-- ==== Sys2Proof/Certificates/Slice0/Obligations.lean ====
section
/-! DEFINITION. The statements for the provers, from the rules of the spec. -/

open Sys2Proof Sys2Proof.Machine Sys2Proof.Safety



/-! ### The Rhaby hart: arithmetic, constants and predicates -/

/-- An instruction that issues and writes g[rd] completes with the value of R336 to R338 there, PC past the loop test and INSTRET counted:
the three-register group (R336). -/
def Claims.AluThreeRegister : Prop :=
  ∀ (s t : State) (i : Issue) (rd ra rb : Fin 32), Issues s t i →
    let x := hartOf t i.h
    let a := gget x ra
    let b := gget x rb
    let n := b.toNat % 32
    let done := fun v : W32 => Host.Outcome.next (φ := Fault) (ρ := Refusal) (completeNext t i.h (gset x rd v))
    exec (.add i rd ra rb) s = done (a + b) ∧ exec (.sub i rd ra rb) s = done (a - b) ∧
    exec (.and i rd ra rb) s = done (a &&& b) ∧ exec (.or i rd ra rb) s = done (a ||| b) ∧
    exec (.xor i rd ra rb) s = done (a ^^^ b) ∧ exec (.andn i rd ra rb) s = done (a &&& ~~~b) ∧
    exec (.shl i rd ra rb) s = done (a <<< n) ∧ exec (.shr i rd ra rb) s = done (a >>> n) ∧
    exec (.sar i rd ra rb) s = done (a.sshiftRight n) ∧ exec (.rot i rd ra rb) s = done (a.rotateRight n) ∧
    exec (.mins i rd ra rb) s = done (if b.slt a then b else a) ∧ exec (.maxs i rd ra rb) s = done (if a.slt b then b else a) ∧
    exec (.minz i rd ra rb) s = done (if b.ult a then b else a) ∧ exec (.maxz i rd ra rb) s = done (if a.ult b then b else a) ∧
    exec (.mul i rd ra rb) s = done (BitVec.ofNat 32 (a.toNat * b.toNat)) ∧
    exec (.mulhs i rd ra rb) s = done (BitVec.ofInt 32 (a.toInt * b.toInt / 2 ^ 32)) ∧
    exec (.mulhz i rd ra rb) s = done (BitVec.ofNat 32 (a.toNat * b.toNat / 2 ^ 32)) ∧
    (b = 0 → exec (.divs i rd ra rb) s = done 0 ∧ exec (.divz i rd ra rb) s = done 0 ∧
      exec (.mods i rd ra rb) s = done a ∧ exec (.modz i rd ra rb) s = done a) ∧
    (b ≠ 0 → exec (.divz i rd ra rb) s = done (a / b) ∧ exec (.modz i rd ra rb) s = done (a % b)) ∧
    (a = 0x80000000 → b = 0xFFFFFFFF → exec (.divs i rd ra rb) s = done 0x7FFFFFFF ∧ exec (.mods i rd ra rb) s = done 0) ∧
    (b ≠ 0 → ¬(a = 0x80000000 ∧ b = 0xFFFFFFFF) →
      exec (.divs i rd ra rb) s = done (BitVec.ofInt 32 (a.toInt.tdiv b.toInt)) ∧
      exec (.mods i rd ra rb) s = done (BitVec.ofInt 32 (a.toInt.tmod b.toInt))) ∧
    (rb = 0 →
      exec (.clz i rd ra rb) s = done (w32 (clz a)) ∧ exec (.ctz i rd ra rb) s = done (w32 (ctz a)) ∧
      exec (.popc i rd ra rb) s = done (w32 (popc a)) ∧ exec (.bswap i rd ra rb) s = done (bswap a))

/-- The immediate and shift-by-constant groups (R337): immediates are sign-extended, shift amounts are 0 to 31 and bits [11:7] zero. -/
def Claims.AluImmediate : Prop :=
  ∀ (s t : State) (i : Issue) (rd ra k : Fin 32) (imm : BitVec 12), Issues s t i →
    let x := hartOf t i.h
    let a := gget x ra
    let b := imm.signExtend 32
    let done := fun v : W32 => Host.Outcome.next (φ := Fault) (ρ := Refusal) (completeNext t i.h (gset x rd v))
    exec (.addk i rd ra imm) s = done (a + b) ∧ exec (.andk i rd ra imm) s = done (a &&& b) ∧
    exec (.ork i rd ra imm) s = done (a ||| b) ∧ exec (.xork i rd ra imm) s = done (a ^^^ b) ∧
    exec (.shlk i rd ra k 0) s = done (a <<< k.val) ∧ exec (.shrk i rd ra k 0) s = done (a >>> k.val) ∧
    exec (.sark i rd ra k 0) s = done (a.sshiftRight k.val) ∧ exec (.rotk i rd ra k 0) s = done (a.rotateRight k.val)

/-- R338: KSET, KHI and KLO, the reserved bit of KHI and KLO, which is ILLEGAL when set, and the pair KHI, KLO, which forms every 32-bit
constant. -/
def Obligations.ConstantInstructions : Prop :=
  (∀ (s t : State) (i : Issue) (rd : Fin 32) (imm : BitVec 17), Issues s t i →
    let x := hartOf t i.h
    let low := imm.toNat % 65536
    let done := fun v : W32 => Host.Outcome.next (φ := Fault) (ρ := Refusal) (completeNext t i.h (gset x rd v))
    exec (.kset i rd imm) s = done (imm.signExtend 32) ∧
    (imm.getLsbD 16 = false → exec (.khi i rd imm) s = done (BitVec.ofNat 32 (low * 65536)) ∧
      exec (.klo i rd imm) s = done (gget x rd ||| BitVec.ofNat 32 low)) ∧
    (imm.getLsbD 16 = true →
      exec (.khi i rd imm) s = .next (fault t i.h 1 x.pc (encU i.guard 0x08 rd imm.toNat) 0 0) ∧
      exec (.klo i rd imm) s = .next (fault t i.h 1 x.pc (encU i.guard 0x09 rd imm.toNat) 0 0))) ∧
  (∀ imm : BitVec 17, -65536 ≤ (imm.signExtend 32).toInt ∧ (imm.signExtend 32).toInt ≤ 65535) ∧
  (∀ v : W32, ∃ hi lo : BitVec 17, hi.getLsbD 16 = false ∧ lo.getLsbD 16 = false ∧
    BitVec.ofNat 32 (hi.toNat % 65536 * 65536) ||| BitVec.ofNat 32 (lo.toNat % 65536) = v)

/-- Comparisons and predicate logic complete with the value of R339 and R340 in p[pd]. -/
def Claims.Predicates : Prop :=
  ∀ (s t : State) (i : Issue) (pd pa pb : Fin 8) (ra rb : Fin 32) (mode : Fin 4) (cond : Fin 16) (imm : BitVec 8), Issues s t i →
    let x := hartOf t i.h
    let done := fun v : Bool => Host.Outcome.next (φ := Fault) (ρ := Refusal) (completeNext t i.h (pset x pd v))
    let mix := fun c : Bool => if mode = 0 then c else if mode = 1 then pget x pd && c else pget x pd || c
    (mode ≠ 3 → cond.val < 12 →
      exec (.cmp i pd mode ra rb cond 0) s = done (mix (condOf cond (gget x ra) (gget x rb))) ∧
      exec (.cmpi i pd mode ra cond imm) s = done (mix (condOf cond (gget x ra) (imm.signExtend 32)))) ∧
    exec (.pand i pd pa pb 0) s = done (pget x pa && pget x pb) ∧ exec (.por i pd pa pb 0) s = done (pget x pa || pget x pb) ∧
    exec (.pxor i pd pa pb 0) s = done (xor (pget x pa) (pget x pb)) ∧ exec (.pandn i pd pa pb 0) s = done (pget x pa && !pget x pb) ∧
    exec (.pnot i pd pa 0 0) s = done (!pget x pa)

/-- The arithmetic, immediate and predicate groups: each instruction that issues completes with the value its rule gives (R336, R337, R339, R340). -/
def Obligations.Arithmetic : Prop := Claims.AluThreeRegister ∧ Claims.AluImmediate ∧ Claims.Predicates

/-- R329: g0 reads 0 and p0 reads 1; a write to either is discarded, and an instruction that names g0 or p0 as its destination is carried out
in full all the same: it completes, with the hart as a write elsewhere would leave it but for the write. -/
def Obligations.GZeroAndPZero : Prop :=
  (∀ x : Hart, gget x 0 = 0 ∧ pget x 0 = true) ∧ (∀ (x : Hart) (v : W32), gset x 0 v = x) ∧ (∀ (x : Hart) (b : Bool), pset x 0 b = x) ∧
  (∀ (s t : State) (i : Issue) (ra rb : Fin 32) (pa pb : Fin 8) (z : Nat) (l : List Byte) (imm : BitVec 12) (u : State), Issues s t i →
    let x := hartOf t i.h
    exec (.add i 0 ra rb) s = .next (completeNext t i.h x) ∧ exec (.pand i 0 pa pb 0) s = .next (completeNext t i.h x) ∧
    (inRegs (effAddr x ra imm) = false → hartLoad t i.h x .load (effAddr x ra imm) 4 .ok = (u, .val l) →
      exec (.rd32 i 0 ra imm .ok) s = .next (completeNext u i.h x)) ∧
    (z ≤ 4 → hartLoad t i.h x .load (effAddr x ra imm) 4 .ok = (u, .bad z) → inRegs (effAddr x ra imm) = false →
      exec (.rd32 i 0 ra imm .ok) s = .next (fault (setHart u i.h x) i.h z x.pc (w32 (effAddr x ra imm)) 2 4)))



/-! ### The Rhaby hart: memory -/

/-- A load whose access is answered with octets l completes with them in g[rd], sign- or zero-extended (R341); the address is g[ra] plus the
sign-extended immediate. One whose access fails a check or is answered with an error is a precise fault with ACCESS LOAD (R342, R373). -/
def Claims.Loads : Prop :=
  ∀ (s t u : State) (i : Issue) (rd ra : Fin 32) (imm : BitVec 12) (res : MemRes) (l : List Byte) (c : Nat), Issues s t i →
    let x := hartOf t i.h
    let a := (gget x ra + imm.signExtend 32).toNat
    let v := leNat l
    let done := fun v : W32 => Host.Outcome.next (φ := Fault) (ρ := Refusal) (completeNext u i.h (gset x rd v))
    let bad := fun z : Nat => Host.Outcome.next (φ := Fault) (ρ := Refusal) (fault (setHart u i.h x) i.h c x.pc (BitVec.ofNat 32 a) 2 z)
    (hartLoad t i.h x .load a 1 res = (u, .val l) →
      exec (.rd8s i rd ra imm res) s = done ((BitVec.ofNat 8 v).signExtend 32) ∧
      exec (.rd8z i rd ra imm res) s = done (BitVec.ofNat 32 v)) ∧
    (hartLoad t i.h x .load a 2 res = (u, .val l) →
      exec (.rd16s i rd ra imm res) s = done ((BitVec.ofNat 16 v).signExtend 32) ∧
      exec (.rd16z i rd ra imm res) s = done (BitVec.ofNat 32 v)) ∧
    (inRegs a = false → hartLoad t i.h x .load a 4 res = (u, .val l) → exec (.rd32 i rd ra imm res) s = done (BitVec.ofNat 32 v)) ∧
    (hartLoad t i.h x .load a 1 res = (u, .bad c) → exec (.rd8s i rd ra imm res) s = bad 1 ∧ exec (.rd8z i rd ra imm res) s = bad 1) ∧
    (hartLoad t i.h x .load a 2 res = (u, .bad c) → exec (.rd16s i rd ra imm res) s = bad 2 ∧ exec (.rd16z i rd ra imm res) s = bad 2) ∧
    (inRegs a = false → hartLoad t i.h x .load a 4 res = (u, .bad c) → exec (.rd32 i rd ra imm res) s = bad 4)

/-- A load of SRAM by a hart whose store buffer holds nothing there, through a region that permits it with the granule's colour, is answered
with the octets of SRAM at its address and changes nothing else (R342 to R345, R401 to R407). -/
def Claims.LoadFromSram : Prop :=
  ∀ (s : State) (h r a z : Nat) (x : Hart),
    (z = 1 ∨ z = 2 ∨ z = 4) → inSram a = true → a % z = 0 → region s h a = some r → permits s h r .load (x.level == 0) = true →
    colourOf s h r (x.level == 0) ≠ 0 → tget (fun _ => false) s.badTag (granule a) = false →
    tget (fun _ => 0) s.tags (granule a) = colourOf s h r (x.level == 0) → tget (fun _ => false) s.badLane (memLane a) = false →
    (∀ e ∈ x.sbuf, a + z ≤ e.addr ∨ e.addr + e.size ≤ a) →
    hartLoad s h x .load a z .ok = (s, .val (memRead s a z))

/-- A store that passes its checks with room in the buffer of 8 completes with its octets as the youngest entry, at its level; nothing is
written to memory yet (R341, R344). -/
def Claims.Stores : Prop :=
  ∀ (s t u : State) (i : Issue) (rs ra : Fin 32) (imm : BitVec 12) (tag : MemRes), Issues s t i →
    let x := hartOf t i.h
    let a := (gget x ra + imm.signExtend 32).toNat
    let put := fun (z : Nat) (v : W32) =>
      Host.Outcome.next (φ := Fault) (ρ := Refusal) (completeNext u i.h { x with sbuf := x.sbuf ++ [⟨a, z, v, x.level⟩] })
    x.sbuf.length < 8 →
    (hartCheck t i.h x .store a 1 tag = (u, none) → exec (.wr8 i rs ra imm tag) s = put 1 (gget x rs &&& 0xFF)) ∧
    (hartCheck t i.h x .store a 2 tag = (u, none) → exec (.wr16 i rs ra imm tag) s = put 2 (gget x rs &&& 0xFFFF)) ∧
    (hartCheck t i.h x .store a 4 tag = (u, none) → exec (.wr32 i rs ra imm tag) s = put 4 (gget x rs))

/-- XCHG and CAS with the store buffer empty: the word of SRAM goes to g[rd], and g[rb] is written to it, by CAS only where the word equals
g[rd] (R346). -/
def Claims.Atomics : Prop :=
  ∀ (s t u : State) (i : Issue) (rd ra rb : Fin 32) (res : MemRes), Issues s t i →
    let x := hartOf t i.h
    let a := (gget x ra).toNat
    let old := BitVec.ofNat 32 (leNat (memRead u a 4))
    x.sbuf = [] → (hartCheck t i.h x .amo a 4 res).2 = none → sramLane (hartCheck t i.h x .amo a 4 res).1 a res = (u, true) →
    exec (.xchg i rd ra rb res) s = .next (completeNext (memWrite u a (leBytes 4 (gget x rb).toNat)) i.h (gset x rd old)) ∧
    (old = gget x rd →
      exec (.cas i rd ra rb res) s = .next (completeNext (memWrite u a (leBytes 4 (gget x rb).toNat)) i.h (gset x rd old))) ∧
    (old ≠ gget x rd → exec (.cas i rd ra rb res) s = .next (completeNext u i.h (gset x rd old)))

/-- Loads, stores and the atomic pair: what each completes with, and the faults of a load (R341 to R346). -/
def Obligations.LoadsStoresAtomics : Prop := Claims.Loads ∧ Claims.Stores ∧ Claims.Atomics

/-- The oldest entry of a hart's store buffer drains: it leaves the buffer, and its octets, least significant first, stand in SRAM where the
target answers; a target that answers with an error leaves a LATE_STORE waiting for the entry's level, or recorded for level 3 (R344, R375, R376). -/
def Claims.StoreDrains : Prop :=
  ∀ (s : State) (h : Fin 8) (e : StoreEnt) (r : List StoreEnt),
    let x := hartOf s h
    let t := setHart s h { x with sbuf := r }
    runs s = true → hstOf s h ≠ .haltedHw → hstOf s h ≠ .retired → x.sbuf = e :: r → inRegs e.addr = false →
    (tget (fun _ => false) s.badLane (memLane e.addr) = false →
      exec (.storeDrain h .ok) s = .next (memWrite t e.addr (leBytes e.size e.data.toNat))) ∧
    (e.level < 3 → Yields (.storeDrain h .error) s fun u =>
      (hartOf u h).sbuf = r ∧ (hartOf u h).late = x.late ++ [(e.level, e.addr)] ∧ u.sram = s.sram)

/-- SRAM behind a hart: a permitted load is answered with its octets, and the oldest store drains to memory (R342 to R345, R375). -/
def Obligations.SramAccess : Prop := Claims.LoadFromSram ∧ Claims.StoreDrains

/-! ### String instructions -/

/-- A string instruction whose count is 0 completes and accesses nothing; BCOMP then sets its predicate and BSCAN clears it (R354). -/
def Claims.StringsAtCountZero : Prop :=
  ∀ (s t : State) (i : Issue) (rd ra rb : Fin 32) (func : Fin 128) (n : Nat) (res : MemRes),
    let x := hartOf t i.h
    let pd := func.val / 8 % 8
    gget x rb = 0 →
    (StrIssues s t i .copy rd ra rb func → exec (.bcopy i rd ra rb func n res) s = .next (completeNext t i.h x)) ∧
    (StrIssues s t i .fill rd ra rb func → exec (.bfill i rd ra rb func n res) s = .next (completeNext t i.h x)) ∧
    (StrIssues s t i .xor rd ra rb func → exec (.bxor i rd ra rb func n res) s = .next (completeNext t i.h x)) ∧
    (StrIssues s t i .comp rd ra rb func → exec (.bcomp i rd ra rb func n res) s = .next (completeNext t i.h (pset x pd true))) ∧
    (StrIssues s t i .scan rd ra rb func → exec (.bscan i rd ra rb func n res) s = .next (completeNext t i.h (pset x pd false)))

========================

** INSTRUCTIONS FOR THE TASK **
Output only an exact transcription of the lines above from the one with "that issues and" up to and including the one with "exec (.mul i".

** WRITTEN ANSWER **
/-- An instruction that issues and writes g[rd] completes with the value of R336 to R338 there, PC past the loop test and INSTRET counted:
the three-register group (R336). -/
def Claims.AluThreeRegister : Prop :=
  ∀ (s t : State) (i : Issue) (rd ra rb : Fin 32), Issues s t i →
    let x := hartOf t i.h
    let a := gget x ra
    let b := gget x rb
    let n := b.toNat % 32
    let done := fun v : W32 => Host.Outcome.next (φ := Fault) (ρ := Refusal) (completeNext t i.h (gset x rd v))
    exec (.add i rd ra rb) s = done (a + b) ∧ exec (.sub i rd ra rb) s = done (a - b) ∧
    exec (.and i rd ra rb) s = done (a &&& b) ∧ exec (.or i rd ra rb) s = done (a ||| b) ∧
    exec (.xor i rd ra rb) s = done (a ^^^ b) ∧ exec (.andn i rd ra rb) s = done (a &&& ~~~b) ∧
    exec (.shl i rd ra rb) s = done (a <<< n) ∧ exec (.shr i rd ra rb) s = done (a >>> n) ∧
    exec (.sar i rd ra rb) s = done (a.sshiftRight n) ∧ exec (.rot i rd ra rb) s = done (a.rotateRight n) ∧
    exec (.mins i rd ra rb) s = done (if b.slt a then b else a) ∧ exec (.maxs i rd ra rb) s = done (if a.slt b then b else a) ∧
    exec (.minz i rd ra rb) s = done (if b.ult a then b else a) ∧ exec (.maxz i rd ra rb) s = done (if a.ult b then b else a) ∧
    exec (.mul i rd ra rb) s = done (BitVec.ofNat 32 (a.toNat * b.toNat)) ∧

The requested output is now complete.